Optimized code in VC ++ and ASM

Good evening. Sorry I used google tradutor. I am using NASM in VC ++ on x86 and I am learning how to use MASM on x64.

Is it possible to specify where each argument will go and return the build function in such a way that the compiler can leave the data there in the fastest way possible? We can also specify which registers will be used so the compiler knows what data is still being stored in order to make the best use of it?

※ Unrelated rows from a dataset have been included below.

-- ==== Sys2Proof/Machine/Serializer.lean ====
section
/-! DEFINITION. The big-endian byte serializer (42_serializer.md). -/

namespace Sys2Proof.Machine

/-- `Mask(w, W) = w mod 2^W` (42_serializer.md R140). -/
def maskWord (v : Int) (w : Nat) : Nat := (v % 2 ^ w).toNat

/-- `SerializeWord(w, W)` (42_serializer.md R141): the masked word, most significant byte first. -/
def serializeWord (w : Nat) (v : Int) : List Byte :=
  (List.range (wordBytes w)).map fun j =>
    BitVec.ofNat 8 ((maskWord v w >>> ((wordBytes w - j - 1) * 8)) &&& 0xFF)

/-- `BinDocument(SEQ, D, W)` (42_serializer.md R142). -/
def binDocument (seq : List Int) (w : Nat) : List Byte := seq.flatMap (serializeWord w)

end Sys2Proof.Machine
end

For example, since there is no built-in function that applies exactly IDIV r / m64 (64-bit integer division in assembly language), we may need to implement it. IDIV requires the small value of the dividend / numerator part to be in RAX, high RDX and divisor / denominator in any register or memory area. At the end, the factor is in EAX, and the rest is in EDX. Therefore, we may want to develop functions, so (I gave examples of use):

void DivLongLongInt( long long NumLow , long long NumHigh , long long Den , long long *Quo , long long *Rem ){
    __asm(
        // Specify used register: [rax], specify pre location: NumLow --> [rax]
        reg(rax)=NumLow ,
        // Specify used register: [rdx], specify  pre location: NumHigh --> [rdx]
        reg(rdx)=NumHigh ,
        // Specify required memory: memory64bits [den], specify pre location: Den --> [den]
        mem[64](den)=Den ,
        // Specify used register: [st0], specify pre location: Const(12.5) --> [st0]
        reg(st0)=25*0.5 ,
        // Specify used register: [bh]
        reg(bh) ,
        // Specify required memory: memory64bits [nothing]
        mem[64](nothing) ,
        // Specify used register: [st1]
        reg(st1)
    ){
        // Specify code
        IDIV [den]
    }(
        // Specify pos location: [rax] --> *Quo
        *Quo=reg(rax) ,
        // Specify pos location: [rdx] --> *Rem
        *Rem=reg(rdx)
    ) ;
}

      

Is there anything that can be done at least close to this? Thanks for the help.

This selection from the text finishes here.